Matt711 commented 1 month ago

Thanks for not losing track of this issue @vyasr. Your summary sounds correct to me. We do have a few tests that verify that cudf.pandas works with functions using the NumPy C API. They are in the third-party integration test suite (specifically test_numpy.py and test_pytorch). But I we should add more testing. Specifically, I think we should

  1. Add more tests in test_numpy.py and possibly test_pytorch.py that use the C API (ie. operate on the data buffer directly)
  2. Add more libraries to the third-party integration test suite. We've discussed catboost offline before, so we can start there.
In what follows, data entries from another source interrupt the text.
-- ==== Sys2Proof/Laws/PerInstr.lean ====
section
/-! SUPPORT. Statements about every command as syntax, one lemma per constructor. -/

namespace Sys2Proof.Laws.EncodeMatchesRow

/-- The byte of a well-formed command belongs to the row of the command map that bears its mnemonic, and to no other row
(30_encoding.md R63). -/
def Statement (i : Instr) : Prop :=
  i.wf = true → (commandMap.filter fun r => r.holds (encodeByte i)).map (·.mnemonic) = [i.mnemonic]

theorem enc : Statement .enc := fun _ => by decide
theorem val : Statement .val := fun _ => by decide
theorem strip : Statement .strip := fun _ => by decide
theorem encrVigenere : Statement .encrVigenere := fun _ => by decide
theorem encrCaesar : Statement .encrCaesar := fun _ => by decide
theorem decrVigenere : Statement .decrVigenere := fun _ => by decide
theorem decrCaesar : Statement .decrCaesar := fun _ => by decide
theorem sim : Statement .sim := fun _ => by decide
theorem encrUnreg (cid : BitVec 4) : Statement (.encrUnreg cid) := by revert cid; unfold Statement; decide
theorem decrUnreg (cid : BitVec 4) : Statement (.decrUnreg cid) := by revert cid; unfold Statement; decide
theorem illegalOp0 (cid : BitVec 4) : Statement (.illegalOp0 cid) := by revert cid; unfold Statement; decide
theorem illegalOp7 (cid : BitVec 4) : Statement (.illegalOp7 cid) := by revert cid; unfold Statement; decide
theorem illegalOp8 (cid : BitVec 4) (low : BitVec 3) : Statement (.illegalOp8 cid low) := by
  revert cid low; unfold Statement; decide
theorem illegalEncCid (cid : BitVec 4) : Statement (.illegalEncCid cid) := by revert cid; unfold Statement; decide
theorem illegalValCid (cid : BitVec 4) : Statement (.illegalValCid cid) := by revert cid; unfold Statement; decide
theorem illegalStripCid (cid : BitVec 4) : Statement (.illegalStripCid cid) := by revert cid; unfold Statement; decide
theorem illegalSimCid (cid : BitVec 4) : Statement (.illegalSimCid cid) := by revert cid; unfold Statement; decide

end Sys2Proof.Laws.EncodeMatchesRow
end

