-- ==== Sys2Proof/Tests/Slice0.lean ====
section
/-! SUPPORT. Tests of one step each, their expected values from spec/95_test_vectors.md or worked out by hand from the
rules, and for every statement of the certificate that has hypotheses a witness that they can be met together. -/

namespace Sys2Proof.Tests

open Sys2Proof.Machine

/-! ### Helpers -/

/-- The stream written as a binary numeral of `n` digits, leftmost first. -/
def bin (n : Nat) (digits : Nat) : List Sym :=
  (List.range n).map fun i => if digits.testBit (n - 1 - i) then 0x31#8 else 0x30#8

/-- Decimal digits as key characters. -/
def dec (digits : List Nat) : List Sym := digits.map fun d => BitVec.ofNat 8 (0x30 + d)

/-- A machine right after reset with `N_MAX = 64` and `K_MAX = 32`. -/
def machine : State := State.resetWith { nMax := 64, kMax := 32 }

/-- That machine with a stream and a key loaded. -/
def loaded (stream key : List Sym) : State :=
  { machine with ibuf := Memory.ofStream stream, ilen := stream.length, kbuf := Memory.ofStream key, klen := key.length }

/-- That machine with a stream, a rate and scripted draws. -/
def simState (stream : List Sym) (rate : Rate) (draws : List DrawValue) : State :=
  { loaded stream [] with rate := rate, rng := { script := draws, asked := 0 } }

/-- The outcome is a next state. -/
def completes : Host.Outcome State Fault Refusal → Bool
  | .next _ => true
  | .fault _ => false
  | .refused _ => false

/-- The next state of an outcome, `machine` where there is none. -/
def landed : Host.Outcome State Fault Refusal → State
  | .next t => t
  | .fault _ => machine
  | .refused _ => machine

/-- The refusal of an outcome. -/
def refusal : Host.Outcome State Fault Refusal → Option Refusal
  | .next _ => none
  | .fault _ => none
  | .refused r => some r

theorem completes_eq {o : Host.Outcome State Fault Refusal} (h : completes o = true) : o = .next (landed o) := by
  cases o with
  | next t => rfl
  | fault f => cases h
  | refused r => cases h

/-- What a command that the host writes to `CMD` leaves: `STATUS`, `OLEN` and the output stream, after one step. -/
def result (byte : BitVec 8) (s : State) : Option (BitVec 8 × Nat × Option (List Sym)) :=
  let o := step { s with host := { s.host with pending := [.access (.writeRegister 0 byte.toNat)] } }
  if completes o then some ((landed o).status, (landed o).olen, outputStream (landed o)) else none

/-- The same for a stream and a key. -/
def run (byte : BitVec 8) (stream key : List Sym) : Option (BitVec 8 × Nat × Option (List Sym)) :=
  result byte (loaded stream key)

/-- The same for SIM. -/
def runSim (stream : List Sym) (rate : Rate) (draws : List DrawValue) : Option (BitVec 8 × Nat × Option (List Sym)) :=
  result 0x06#8 (simState stream rate draws)

/-! ### Well-formedness: an ill-formed term for each check -/

theorem test_wf_refuses_encrUnreg : Instr.wf (.encrUnreg 1#4) = false := by decide
theorem test_wf_refuses_decrUnreg : Instr.wf (.decrUnreg 0#4) = false := by decide
theorem test_wf_refuses_illegalEncCid : Instr.wf (.illegalEncCid 0#4) = false := by decide
theorem test_wf_refuses_illegalValCid : Instr.wf (.illegalValCid 0#4) = false := by decide
theorem test_wf_refuses_illegalStripCid : Instr.wf (.illegalStripCid 0#4) = false := by decide
theorem test_wf_refuses_illegalSimCid : Instr.wf (.illegalSimCid 0#4) = false := by decide

/-! ### Decoding: a byte for each constructor, `CID` in bits 7:4 and `OP` in bits 3:0 (30_encoding.md R60, R63) -/

theorem test_decode_enc : decode [0b0000_0001#8] = .ok (.enc, []) := by rfl
theorem test_decode_val : decode [0b0000_0010#8] = .ok (.val, []) := by rfl
theorem test_decode_strip : decode [0b0000_0011#8] = .ok (.strip, []) := by rfl
theorem test_decode_encrVigenere : decode [0b0000_0100#8] = .ok (.encrVigenere, []) := by rfl
theorem test_decode_encrCaesar : decode [0b0001_0100#8] = .ok (.encrCaesar, []) := by rfl
theorem test_decode_decrVigenere : decode [0b0000_0101#8] = .ok (.decrVigenere, []) := by rfl
theorem test_decode_decrCaesar : decode [0b0001_0101#8] = .ok (.decrCaesar, []) := by rfl
theorem test_decode_sim : decode [0b0000_0110#8] = .ok (.sim, []) := by rfl
theorem test_decode_encrUnreg : decode [0b0010_0100#8] = .ok (.encrUnreg 2#4, []) := by rfl
theorem test_decode_decrUnreg : decode [0b1111_0101#8] = .ok (.decrUnreg 15#4, []) := by rfl
theorem test_decode_illegalOp0 : decode [0b1010_0000#8] = .ok (.illegalOp0 10#4, []) := by rfl
theorem test_decode_illegalOp7 : decode [0b0101_0111#8] = .ok (.illegalOp7 5#4, []) := by rfl
theorem test_decode_illegalOp8 : decode [0b0011_1101#8] = .ok (.illegalOp8 3#4 5#3, []) := by rfl
theorem test_decode_illegalEncCid : decode [0b0001_0001#8] = .ok (.illegalEncCid 1#4, []) := by rfl
theorem test_decode_illegalValCid : decode [0b0010_0010#8] = .ok (.illegalValCid 2#4, []) := by rfl
theorem test_decode_illegalStripCid : decode [0b0011_0011#8] = .ok (.illegalStripCid 3#4, []) := by rfl
theorem test_decode_illegalSimCid : decode [0b0001_0110#8] = .ok (.illegalSimCid 1#4, []) := by rfl
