-- ==== Sys2Proof/Machine/State.lean ====
section
/-!
DEFINITION. The state of the block (10_state.md R20 to R28), the host's coming actions and the scheduler's
coming choices as plain data beside it, the ways a step can stop, and the state after RESET (R34). A spec
field that holds no value (⊥, 00_scope.md R12, R31) is `none` (log 6).
-/

namespace Sys2Proof.Machine

/-- The sequencing state (R23). -/
inductive Phase where
  /-- 0b00: no transaction is in progress, and the block accepts SUBMIT. -/
  | idle
  /-- 0b01: an accepted command is being computed. -/
  | busy
  /-- 0b10: a response is held in `resp`. -/
  | done
  /-- 0b11: "never reached by any rule. A model that finds `phase = 0b11` must fault" (R23, I8; log 7). -/
  | unused
deriving DecidableEq, Repr

/-- The operation of a command (R24, R61). -/
inductive Op where
  | compute
  | frame
  | frameComplete
  | verify
deriving DecidableEq, Repr

/-- What an OK response carries (R68): the constructor is its kind. -/
inductive Payload where
  /-- Kind VALUE16. -/
  | value16 (v : Word16)
  /-- Kind BYTES. -/
  | bytes (bs : List Byte)
  /-- Kind BOOL, true = packet valid. -/
  | flag (b : Bool)
deriving DecidableEq, Repr

/-- The error codes (R68, R170): "Single error kind". -/
inductive ErrorCode where
  | invalidByteValue
deriving DecidableEq, Repr

/-- A response (R68). ERR carries no kind, no payload, no element index and no OP. -/
inductive Response where
  | ok (p : Payload)
  | err (c : ErrorCode)
deriving DecidableEq, Repr

/-- The host's actions (R80). -/
inductive HostAction where
  /-- SUBMIT(OP, DATA) (R81). -/
  | submit (c : Command)
  /-- COLLECT (R86). -/
  | collect
  /-- A read of STATUS (R90). -/
  | readStatus
  /-- RESET (R200). -/
  | reset
deriving DecidableEq, Repr

/-- What the host observes (R92). -/
inductive Observation where
  /-- The response a COLLECT returned. -/
  | response (r : Response)
  /-- The value a STATUS read returned. -/
  | status (b : Byte)
deriving DecidableEq, Repr

/-- The fields of R20 that may hold ⊥. -/
inductive Field where
  | op
  | buf
  | idx
  | cnt
  | crc
  | resp
deriving DecidableEq, Repr

/-- How a step stops. The spec asks for each; none is reached from `State.reset`. All are safe: the machine
stops where the spec gives no value to go on with. -/
inductive Fault where
  /-- Raised by SUBMIT, COLLECT, a STATUS read and the BLOCK when they find `phase = 0b11` (R23). Safe. -/
  | illegalPhase
  /-- Raised by any step that reads a field holding ⊥: "A rule that reads such a field makes the model fault"
  (R31). Safe. -/
  | noValue (f : Field)
  /-- Raised by ABSORB where the operand buffer has no element `i`: the buffer's addresses are 0 .. len-1 (R40,
  log 8). Safe. -/
  | noElement (i : Nat)
deriving DecidableEq, Repr

/-- Why a step has no meaning. -/
inductive Refusal where
  /-- Raised by an arm of `exec` whose instruction has no meaning yet; no arm is such an arm. Safe. -/
  | notModelled (mnemonic : String)
deriving DecidableEq, Repr

/-- The operand buffer's cells, addressed by element index (R25, R40). The canonical form lists the addresses
0, 1, 2, … in order, and an unlisted address has no value (log 8). -/
abbrev Memory := List Host.Cell

/-- The state of the block (R20), and beside it the configuration and the MODEL's own fields. -/
structure State where
  /-- The sequencing state (R23). -/
  phase : Phase
  /-- The operation of the accepted command (R24). -/
  op : Option Op
  /-- The operand buffer, a copy of DATA (R25). -/
  buf : Option Memory
  /-- How many elements of `buf` have been absorbed into `crc` (R26). -/
  idx : Option Nat
  /-- How many SHIFT steps remain for the element most recently absorbed (R27). -/
  cnt : Option Nat
  /-- The checksum register (R21). -/
  crc : Option Word16
  /-- The response held from DONE until COLLECT (R28). -/
  resp : Option Response
  /-- FRAME_MODE and MAX_LEN (R33). No step writes it (log 5). -/
  cfg : Config
  /-- The MODEL's own: the host's coming actions, the next one first (R80, log 2). -/
  script : List HostAction
  /-- The MODEL's own: the scheduler's coming choices, the next one first (R80, log 3). -/
  schedule : List Agent
  /-- The MODEL's own: how many choices have been drawn from `Config.freeAgent` (log 3). -/
  draws : Nat
  /-- The MODEL's own: what the host has observed, oldest first (R92, log 4). -/
  observed : List Observation
  deriving DecidableEq, Repr

/-- The state after RESET (R34), on this hardware (R7, R8). The host has nothing to do yet. -/
def State.reset : State :=
  { phase := .idle
    op := none
    buf := none
    idx := none
    cnt := none
    crc := none
    resp := none
    cfg := Config.hardware
    script := []
    schedule := []
    draws := 0
    observed := [] }

/-- What a step answers. -/
abbrev Result := Host.Outcome State Fault Refusal

end Sys2Proof.Machine
end

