-- ==== Sys2Proof/Machine/Flags.lean ====
section
/-!
DEFINITION. The STATUS view (10_state.md R30) and the codes a host sees: the 2-bit phase code (R23), the
one-bit status code and the kind of a response (30_encoding.md R68). The block has no condition codes (R29).
-/

namespace Sys2Proof.Machine

/-- The 2-bit encoding of `phase` (R23). -/
def Phase.code : Phase → BitVec 2
  | .idle => 0b00#2
  | .busy => 0b01#2
  | .done => 0b10#2
  | .unused => 0b11#2

/-- The kinds of an OK response (R68). -/
inductive Kind where
  | value16
  | bytes
  | bool
deriving DecidableEq, Repr

/-- The kind of a payload (R68). -/
def Payload.kind : Payload → Kind
  | .value16 _ => .value16
  | .bytes _ => .bytes
  | .flag _ => .bool

/-- The status code of a response, one bit (R68): 0 = OK, 1 = INVALID_BYTE_VALUE. -/
def Response.statusCode : Response → BitVec 1
  | .ok _ => 0#1
  | .err .invalidByteValue => 1#1

/-- `cmd_ready` (R81). -/
def cmdReady (s : State) : Bool := decide (s.phase = .idle)

/-- The STATUS byte from its four flags: bit 0 READY, 1 BUSY, 2 DONE, 3 ERR, 7:4 hardwired 0 (R30). -/
def statusByte (ready busy done err : Bool) : Byte :=
  0#4 ++ BitVec.ofBool err ++ BitVec.ofBool done ++ BitVec.ofBool busy ++ BitVec.ofBool ready

/-- The STATUS view (R30), computed from `phase` and `resp`. It reads `resp` only in DONE, where a ⊥ faults
(R31), and finding `phase = 0b11` faults (R23). -/
def statusView (s : State) : Except Fault Byte :=
  match s.phase with
  | .idle => .ok (statusByte true false false false)
  | .busy => .ok (statusByte false true false false)
  | .done =>
    match s.resp with
    | some r => .ok (statusByte false false true (decide (r.statusCode = 1#1)))
    | none => .error (.noValue .resp)
  | .unused => .error .illegalPhase

/-- A STATUS read (R90): the host gets the view, and no state of the block changes. -/
def readStatus (s : State) : Result :=
  match statusView s with
  | .ok b => .next { s with observed := s.observed ++ [.status b] }
  | .error f => .fault f

end Sys2Proof.Machine
end

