theorem witness_StatusHidesTheEngine :
    (busyAt 0 0 0xFFFF#16 [] []).phase = (busyAt 2 0 0xC0C1#16 [] []).phase ∧
      (busyAt 0 0 0xFFFF#16 [] []).resp = (busyAt 2 0 0xC0C1#16 [] []).resp := by decide

theorem witness_ResetClearsEveryField :
    (doneWith (.ok (.flag true)) [.reset]).script = .reset :: [] ∧
      (doneWith (.ok (.flag true)) [.reset]).phase ≠ .busy := by decide

theorem witness_ResetInBusyAbandonsTheTransaction :
    (let s := busyAt 1 3 0x0001#16 [.reset, .collect] [.host, .block]
     s.phase = .busy ∧ blockReady s = true ∧ s.script = .reset :: [.collect] ∧ s.schedule = .host :: [.block]) := by
  decide

/-- ResetInIdleIsInvisible, both clauses. -/
theorem witness_ResetInIdleIsInvisible :
    (idleOld (some 1)).Inv ∧ (idleOld (some 1)).phase = .idle ∧
      ((Instr.verify [0]).data = asElements [0x00#8] ∧ admits (idleOld (some 1)).cfg [0x00#8].length = true) ∧
      ((∃ e ∈ (Instr.verify [-1]).data, e < 0 ∨ 255 < e) ∧
        admits (idleOld (some 1)).cfg (Instr.verify [-1]).data.length = true) :=
  ⟨idle_old_inv, by decide, by decide, by decide⟩

/-- ResetClearsEveryField, ResetEstablishesTheInvariant: the unused phase code is among the states (log 7). -/
theorem witness_ResetFromUnused :
    (let s := { idleWith [.reset] with phase := .unused }
     s.script = .reset :: [] ∧ s.phase ≠ .busy ∧ s.phase = .unused) := by decide

/-- ConfigurationNeverChanges, ObservationsComeFromCollectAndStatus, OperandAndOperationOnlyFromSubmit. -/
theorem witness_StepAnswersNext : ∃ t, step (busyAt 1 8 0xFF00#16 [.readStatus] [.host]) = .next t := ⟨_, rfl⟩

/-- ObservationsComeFromCollectAndStatus: a COLLECT's response and a read's STATUS value. -/
theorem witness_ObservationsComeFromCollectAndStatus :
    (after (step (doneWith (.ok (.flag true)) [.collect]))).map (fun t => t.observed) =
      some [.response (.ok (.flag true))] ∧
    (after (step (doneWith (.ok (.flag true)) [.readStatus]))).map (fun t => t.observed) =
      some [.status 0x04#8] := by decide

/-- SchedulerMayTakeEitherAgent, its last clause too. -/
theorem witness_SchedulerMayTakeEitherAgent :
    hostReady (busyAt 1 8 0xFF00#16 [.readStatus] []) = true ∧
      blockReady (busyAt 1 8 0xFF00#16 [.readStatus] []) = true ∧
      (busyAt 1 8 0xFF00#16 [.readStatus] []).schedule = [] := by decide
I think doing both of those things will go far, but it may not cover the case where a user writes a function in pure C, compiles it so a shared object, and uses it in python. It may be overkill, but maybe we should add a few tests where the custom function is in pure C?

vyasr commented 4 weeks ago

I don't think that we need to go that far. I think your points 1 and 2 are great and would be sufficient. I would love to see a catboost test if you could throw something together. As long as we cover enough third-party libraries I'll feel good about us covering a wide range of possible uses of the C API. The case you're describing is fundamentally no different than any of the others.